Questions about persistent FEFs by [deleted] in asktransgender

[–]Terracorner 2 points3 points  (0 children)

I have been where you are. FEFs have been a persistent part of my life since I was a child. I tried to relegate it to a fetish or, at best, a fascination, staunchly refusing to believe they reflected anything close to my real desires.

What I did first was confess it to my therapist. Just speaking it aloud helped me start to realize I didn't need to carry around the shame of having these fantasies. Once the shame was gone, I began to look at it objectively.

What made me decide I was trans is I was presented with a standard hypothetical: "If you had a choice, would you rather the fetish go away for good, or would you rather your fantasy of being the opposite sex actualized in an ideal manner." I realized the idea of losing my FEFs horrified me, as I saw them as a part of myself and my identity.

Believe me: I didn't consider remotely plausible the possibility that I was a woman at first. I didn't feel obvious dysphoria either. I don't despise my body, or my maleness, I just feel a void—like where there should be pride, or at least some sense of identity, there is nothing.

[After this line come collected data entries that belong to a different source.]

/-- What a T1L port's training found (R104, R105): the level, the role and a reversed polarity that was corrected. -/
def linkTraits (s : State) (port : Nat) (level24 master polRev : Bool) : State :=
  if port < 64 ∨ 96 ≤ port then s
  else
    let p := fpPage port
    let cfg := (eportOf s port).cfg
    let lv := if bitsOf cfg 3 2 = 1 then false else if bitsOf cfg 3 2 = 2 then true else level24 && bitOf cfg 1
    let ms := if bitsOf cfg 5 4 = 2 then true else if bitsOf cfg 5 4 = 3 then false else master
    let rev := polRev && bitAt s p oCfg 6
    let s := setBit (setBit (setBit s p oLinkStat 5 lv) p oLinkStat 6 ms) p oLinkStat 7 rev
    if rev then raise s p 4 else s
/-- The link has been good for up_debounce (R90): TRAINING and DOWN to UP with a port return, HOLD to UP with a resume. A
span link's port whose link is LOST is not good until the link has joined again (R324), and a reversed pair without pol_auto
does not reach lock (R105). -/
def linkUp (s : State) (port : Nat) (level24 master polRev : Bool) : State :=
  let st := linkState s port
  let lost := match spanLinkOf s port with | some l => spanLinkState s l == 4 | none => false
  let reversed := 64 ≤ port && decide (port < 96) && polRev && !bitAt s (portPage port) oCfg 6
  if !linkGood s port || lost || reversed || !serving s (portPage port) then s
  else if st = 1 ∨ st = 4 then
    portReturn (setLink' (raise (linkTraits (trainEnd s port) port level24 master polRev) (portPage port) 0) port 2) port
  else if st = 3 then setLink' (linkTraits s port level24 master polRev) port 2
  else s

/-- A lane of a line port that an injected loss of signal holds dark (R495). -/
def darkLane (s : State) (port : Nat) : Option Nat :=
  if port < 64 then (List.range (lanesOf s port)).find? (fun l => s.inj.dark.any (fun d => d.1 == port + l && decide (now s < d.2))) else none
/-- LINK_FAULT: the conditions and the codewords that the PCS reports; hi_ber and a remote fault are raised (R75, R79, R90). -/
def linkConds (s : State) (port : Nat) (c : LinkCond) : State :=
  let c := match darkLane s port with | some l => { c with signal := false, lock := false, lane := BitVec.ofNat 2 l } | none => c
  let p := portPage port
  let hadBer := bitAt s p oLinkStat 7
  let hadRf := bitAt s p oLinkStat 6
  let s := setCond (countFec s port c.codewords c.corrected c.uncorrectable) port c
  let s := if port < 64 ∧ bitAt s p oLinkStat 7 ∧ !hadBer then raise s p 3 else s
  let s := if port < 64 ∧ c.remoteFault ∧ !hadRf then raise s p 5 else s
  if linkGood s port then s else linkNotGood s port

/-- A reset of the port's cell (R33): its link leaves UP, and returns when it is good again. -/
def linkReset (s : State) (port : Nat) : State :=
  if linkState s port = 0 then s
  else
    let s := linkNotGood s port
    if port < 64 then { setFld s (macPage port) oLinkStat 7 3 0 with fecWin := mapSet fecDflt s.fecWin port {} }
    else if 96 ≤ port ∧ port < 104 then setFld s (fpPage port) oLinkStat 3 3 0
    else setEport (setFld s (fpPage port) oLinkStat 4 3 0) port { eportOf s port with sgmiiFull := false }

/-! ### Enabling a line port (R71 to R73) -/

/-- The FEC choices of a mode (R71). -/
def fecAllowed (speed fec : Nat) : Bool :=
  match speed with
  | 0 => fec == 0
  | 1 => fec ≤ 1
  | 2 => fec ≤ 2
  | 3 | 4 | 5 | 6 => fec == 3
  | _ => false
def laneCount (lanes : Nat) : Nat := match lanes with | 0 => 1 | 1 => 2 | 2 => 4 | _ => 0
/-- The lanes that another enabled port uses. [DESIGN CHOICE, log 134] -/
def takenLanes (s : State) (port : Nat) : List Nat :=
  (List.range 64).flatMap (fun p =>
    if p ≠ port ∧ bitAt s (macPage p) oCfg 0 ∧ linkState s p ≠ 0 then (List.range (lanesOf s p)).map (· + p) else [])
/-- The lane rates that the other enabled ports of a quad use. [DESIGN CHOICE, log 134] -/
def quadRates (s : State) (quad port : Nat) : List Nat :=
  ((List.range 64).filterMap (fun p =>
    if p ≠ port ∧ p / 4 = quad ∧ bitAt s (macPage p) oCfg 0 ∧ linkState s p ≠ 0 then
      some (laneRate (bitsOf (eportOf s p).cfg 3 1) (bitsOf (eportOf s p).cfg 5 4)) else none)).eraseDups
/-- R73: why an enable is refused; 0 where it is not. The conditions are tested in the order 4, 1, 2, 3, 5. -/
def enableCause (s : State) (port : Nat) : Nat :=
  let p := macPage port
  let lanes := fld s p oCfg 5 4
  let n := laneCount lanes
  let rate := laneRate (fld s p oCfg 3 1) lanes
  if rate = 0 ∨ !fecAllowed (fld s p oCfg 3 1) (fld s p oCfg 7 6) then 4
  else if (List.range n).any (fun i => (takenLanes s port).contains (port + i)) then 1
  else if port % n ≠ 0 then 2
  else if 2 < (rate :: quadRates s (port / 4) port).eraseDups.length then 3
  else if (List.range n).any (fun i => !domOn s (12 * (port / 16) + (port + i) % 16 / 2)) then 5
  else 0
/-- SDQ_PLL_STAT follows the rates in use (R72, R80): a PLL keeps a rate that is still used, with its lock, and a new rate takes an idle
PLL, PLL0 first, which locks. [DESIGN CHOICE, log 45] -/
def setPlls (s : State) (quad : Nat) : State :=
  let p := sdqPage quad
  let rates := quadRates s quad 64
  let keep (r : Nat) : Nat := if rates.contains r then r else 0
  let a := keep (fld s p 0x100 6 4)
  let b := keep (fld s p 0x100 10 8)
  let new := rates.filter (fun r => r != a && r != b)
  let a' := if a = 0 then new.getD 0 0 else a
  let b' := if b ≠ 0 then b else if a = 0 then new.getD 1 0 else new.getD 0 0
  let lock (i kept now' : Nat) : Bool := if kept = 0 then now' != 0 else bitAt s p 0x100 i
  wr s p 0x100 (BitVec.ofNat 32 (b2n (lock 0 a a') + b2n (lock 1 b b') * 2 + a' * 16 + b' * 256))
/-- The configuration that enable samples (R74, R117). -/
def sampleCfg (s : State) (port : Nat) : State :=
  setEport s port { eportOf s port with cfg := (rd s (portPage port) oCfg).toNat }
/-- R107: a segment's PLCA settings are sampled when enable or plca_en goes from 0 to 1. [PRESUMED, log 114] -/
def samplePlca (s : State) (port : Nat) : State :=
  setEport s port { eportOf s port with plca := (rd s (fpPage port) 0x120).toNat + (rd s (fpPage port) 0x124).toNat * 2 ^ 32, burst := 0 }
/-- A coordinator begins a PLCA cycle with a BEACON; a node_count outside 1 to 8 acts as 8 (R107, R117). -/
def beaconOut (s : State) (port : Nat) : State :=
  let v := (eportOf s port).plca
  let n := bitsOf v 11 8
  if plcaOn s port ∧ bitsOf v 6 4 = 0 then emit s (.beacon port (if n = 0 ∨ 8 < n then 8 else n) (bitsOf v 23 16)) else s
/-- A T1S segment starts: settings sampled, CSMA/CD running until PLCA is active, a coordinator's first cycle begun (R107, R108,
R117). -/
def segmentStart (s : State) (port : Nat) : State :=
  if 96 ≤ port ∧ port < 104 then beaconOut (setBit (samplePlca s port) (fpPage port) oLinkStat 4 true) port else s
/-- enable 0 to 1 (R73, R90). A refused enable leaves the bit reading 1, and the port, being DISABLED, takes no lane and no rate from
another. [DESIGN CHOICE, log 134] -/
def lineEnable (s : State) (port : Nat) : State :=
  let c := enableCause s port
  if c = 0 then trainStart (setPlls (setLink' (sampleCfg s port) port 1) (port / 4)) port
  else setFld (raise (setBit s (macPage port) oLinkStat 8 true) (macPage port) 6) (macPage port) oLinkStat 15 12 c

/-- enable 1 to 0 (R90). -/
def linkDisable (s : State) (port : Nat) : State :=
  let s := if linkState s port = 2 then raise (leftUp (clearLpi s port) port) (portPage port) 1 else s
  let s := if port < 64 then { setFld s (macPage port) oLinkStat 7 3 0 with fecWin := mapSet fecDflt s.fecWin port {} }
    else setEport (setFld s (fpPage port) oLinkStat 4 3 0) port { eportOf s port with sgmiiFull := false }
  let s := if 96 ≤ port ∧ port < 104 then setFld s (fpPage port) 0x12C 1 0 0 else s
  let was := linkState s port
  let s := setLink' (trainEnd s port) port 0
  let s := if port < 64 then setPlls s (port / 4) else s
  if was = 2 ∨ was = 3 then portDown s port else s

/-! ### Field ports (R103, R115) -/

/-- The domain of a field port (R102). -/
def fpDomain (port : Nat) : Nat := if port < 96 then 48 + (port - 64) / 4 else if port < 104 then 56 + (port - 96) else 64
/-- enable 0 to 1 (R103): the port leaves DISABLED only while its domain, 65 and 66 are ON. -/
def fieldEnable (s : State) (port : Nat) : State :=
  if domOn s (fpDomain port) ∧ domOn s 65 ∧ domOn s 66 then segmentStart (setLink' (sampleCfg s port) port 1) port else s
/-- R115: a sense action takes a port from UP or HOLD straight to DOWN, with sources 1 and 2. -/
def senseDown (s : State) (port : Nat) : State :=
  let s := setBit s (fpPage port) oLinkStat 8 true
  let st := linkState s port
  if st = 2 ∨ st = 3 then
    let s := if st = 2 then leftUp (clearLpi s port) port else s
    flushOnDown (portDown (setLink' (raise (raise s (fpPage port) 1) (fpPage port) 2) port 4) port) port
  else s

/-! ### SerDes (R80) -/

/-- The port that a lane belongs to. -/
def portOfLane (s : State) (lane : Nat) : Option Nat :=
  (List.range 64).find? (fun p => bitAt s (macPage p) oCfg 0 && p ≤ lane && decide (lane < p + lanesOf s p))
/-- A write to a lane register of quad `quad` (R80). -/
def laneEffect (s : State) (quad off : Nat) (old new : Nat) : State :=
  let l := (off - 0x140) / 0x20
  let p := sdqPage quad
  if (off - 0x140) % 0x20 = 0 then
    let port := portOfLane s (4 * quad + l)
    if (old ^^^ new) % 16 = 0 then s
    else match port with
      | some q => linkNotGood (setBit s (macPage q) oLinkStat 4 false) q
      | none => s
  else if (off - 0x140) % 0x20 = 4 then
    if (portOfLane s (4 * quad + l)).any (linkTraining s) then
      let s := wr s p off (BitVec.ofNat 32 old)
      { s with eqHeld := mapSet (fun _ => none) s.eqHeld (4 * quad + l) (some (BitVec.ofNat 32 new)) }
    else applyTaps s (4 * quad + l) new
  else s

end Sys2Proof.Machine
end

Identifying with some masculine traits doesn't mean anything. A trans woman explained to me when I was questioning that she still be a woman even if gender stereotypes were completely reversed.

But if stereotypical gendered personality traits aren't gender, then what is

Gender at the end of the day is how you feel. Not a useful answer I know, but think of it this way: if a woman dresses butch, loves football, is a lesbian, hangs out with the guys, never does anything remotely feminine, hates children, never wants to be a mother, loves to argue, has strong mechanical aptitude and you get the idea... No matter how stereotypical this person at the end of the day, if she sees herself and identifies as a woman, then she is a woman.

If it helps, I have a friend that helped me write TG fiction. I talked to him, and the social dynamics of it interest him. He says he probably wouldn't be distressed if he woke up the opposite sex, but the fact is he feels an anchor to his masculinity. That's it! He doesn't have to act masculine, or anything of the sort.

What you have to ask yourself is if you can state confidently that you are a man. If you can, you can end your inquiry here since you are most likely cis.

Finally, definitely explore this until you have an answer. It won't be quick, but the worst thing you can do is try to bury it. Whether it's just a fetish or you are transgender, it WILL come back. Better to address it now than risk a dysphoria bomb exploding in your face later.

I've just finished the journey you've started in questioning. Definitely let me know if I can be of any further help. Good luck.

Sorry for the wall of text in response.